The patients were followed for up to 8.8 years, the researchers said.

Scharre and colleagues reported that SAGE and MMSE scores declined at annual rates of 1.91 points annually (P < .0001) and 1.68 points annually (P < .0001) respectively, for patients with mild cognitive decline that converted to Alzheimer’s disease dementia over the course of the study. SAGE and MMSE scores dropped 1.82 points annually (P < .0001) and 2.38 points annually (P < .0001), respectively, for patients who had Alzheimer’s disease dementia. Both test scores remained stable for patients who did not progress to Alzheimer’s disease dementia. Statistically significant declines from baseline scores occurred at least 6 months earlier with SAGE vs. MMSE for patients with mild cognitive decline that converted to Alzheimer’s disease dementia (14.4 points vs. 20.4 points), patients with mild cognitive impairment that did not convert to non-Alzheimer’s disease dementia (14.4 points vs. 32.9 points) and patients with Alzheimer’s disease dementia (8.3 points vs. 14.4 points).

“If the clinical provider who is regularly obtaining SAGE assessments records a two- to three-point drop or more in 12 to 18 months, this represents a significant decline in their patient’s score and is predictive (over 80% specificity) that the individual will eventually develop dementia,” Scharre said. “This provides some time for intervention.
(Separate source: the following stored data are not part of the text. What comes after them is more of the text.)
-- ==== Sys2Proof/Machine/Link.lean ====
section
/-!
DEFINITION. The optical link (R286 to R313): port control and training, received packets, streams and slots, lanes, halo
substitution, and the port registers.
-/

namespace Sys2Proof.Machine

open Sys2Proof

/-! ### Port control (Table 11.9, Table 11.15) -/

/-- A port is switched off: its lasers go out, and what its lanes and its substitution had reached is forgotten. -/
def portOff (p : Nat) : Dev → Dev := movePort p .off fun y => { y with
  lasers := false, laneLock := 0, laneUse := 0, lostAt := [], outageAt := none, rxSubst := false, txSubst := false
  sendDown := false, haloReq := false, haloAck := false, deskew := false, substAt := none, downDecl := none }

/-- EN: 1 lights a port whose block has a partition and starts training, 0 turns it OFF. -/
def portEn (p : Nat) (v : Bool) (d : Dev) : Dev :=
  let d := modPort p (fun y => { y with en := v }) d
  if !v then portOff p d
  else if (getPort d p).st = .off && (portPart d p).isSome then enterTraining p d
  else d

/-- PORT_EN (R307). -/
def execPortEn (port : Fin 32) (v : Bool) : State → Host.Outcome State Fault Refusal := on (whenAwake (portEn port.val v))

/-- RETRAIN: a lit port that is not TRAINING returns to TRAINING. -/
def portRetrain (p : Nat) (d : Dev) : Dev :=
  if (getPort d p).st = .off || (getPort d p).st = .training then d else enterTraining p d

/-- RETRAIN (R307). -/
def execRetrain (port : Fin 32) : State → Host.Outcome State Fault Refusal := on (whenAwake (portRetrain port.val))

/-- DARK (R307). -/
def execDark (port : Fin 32) (v : Bool) : State → Host.Outcome State Fault Refusal :=
  on (whenAwake (if v then setDark port.val else clearDark port.val))

/-- FORCE_DOWN: a port that is UP or substituting goes DOWN. -/
def forceDown (p : Nat) (d : Dev) : Dev :=
  if (getPort d p).st = .up || (getPort d p).st = .subst then portDown p 5 7 d else d

/-- FORCE_DOWN (R307). -/
def execForceDown (port : Fin 32) : State → Host.Outcome State Fault Refusal := on (whenAwake (forceDown port.val))

/-- JOB_ID_WRITE (R307). -/
def execJobIdWrite (port : Fin 32) (v : BitVec 32) : State → Host.Outcome State Fault Refusal :=
  on (whenAwake (writeJobId port.val v))

/-! ### Training (R308, R309) -/

/-! Cells on the lanes (R290, R291, R309) -/

/-- Physical lane that carries stripe j: the halo lane where it has taken the stripe over. -/
def stripeLane (y : Port) (j : Nat) : Nat := if y.haloAck && y.ackLane.toNat = j then 4 else j

/-- Stripe that a lane carries; 7 in standby. -/
def laneStripe (y : Port) (lane : Nat) : Nat := if lane < 4 then lane else if y.haloAck then y.ackLane.toNat else 7

/-- Segment that a lane carries of the n-th cell (Table 11.2): stripe j carries cell bytes 4m + j. -/
def laneSegment (y : Port) (n lane : Nat) (cell : List Byte) : List Byte :=
  let j := laneStripe y lane
  toLe 1 (if n % 2 = 0 then 0x5A else 0xA5) ++ toLe 1 (j + n % 16 * 8 + b2n y.sendDown * 128) ++
    toLe 1 (b2n y.haloReq + y.reqLane.toNat * 2 + b2n y.haloAck * 16 + y.ackLane.toNat * 32) ++
    (if j = 7 then List.replicate 65 0x55 else (List.range 65).map (fun m => (cell[4 * m + j]?).getD 0))

/-- The cell that four stripes' segments make (R291). -/
def destripe (segs : List (List Byte)) : List Byte :=
  (List.range 260).map (fun i => (((segs[i % 4]?).getD [])[3 + i / 4]?).getD 0)

/-- An idle cell (R291). -/
def idleCell : List Byte := cellBytes 0 0 false false []

/-- READY of a port's own training cells: its stripes are assigned, and DARK does not hold it (R308, Table 11.15). -/
def portReady (y : Port) : Bool := y.st = .training && y.laneUse ≠ 0 && !y.darkBit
Effective screening using a tool like SAGE leads to early identification of mild cognitive impairment, which allows the provider to consider more potential treatment options for the patient and to be able to treat earlier in the disease course, all of which typically provides improved patient outcomes.”

He recommended that primary care physicians administer SAGE when they or a caregiver notice that patients are “declining in their cognitive abilities from their usual baseline skills,” such as forgetting things more frequently, experiencing greater difficulty finding a word, “losing their sense of direction more easily, having more trouble using technology, or not making as wise decisions or judgments as they are accustomed to making.” Scharre also said that SAGE, which is available online or in paper form, should be administered every 6 months to monitor for changes in scores or when cognitive issues arise.

References

Scharre DW, et al. Alzheimer's Res Therp. 2021;doi:10.1186/s13195-021-00930-4.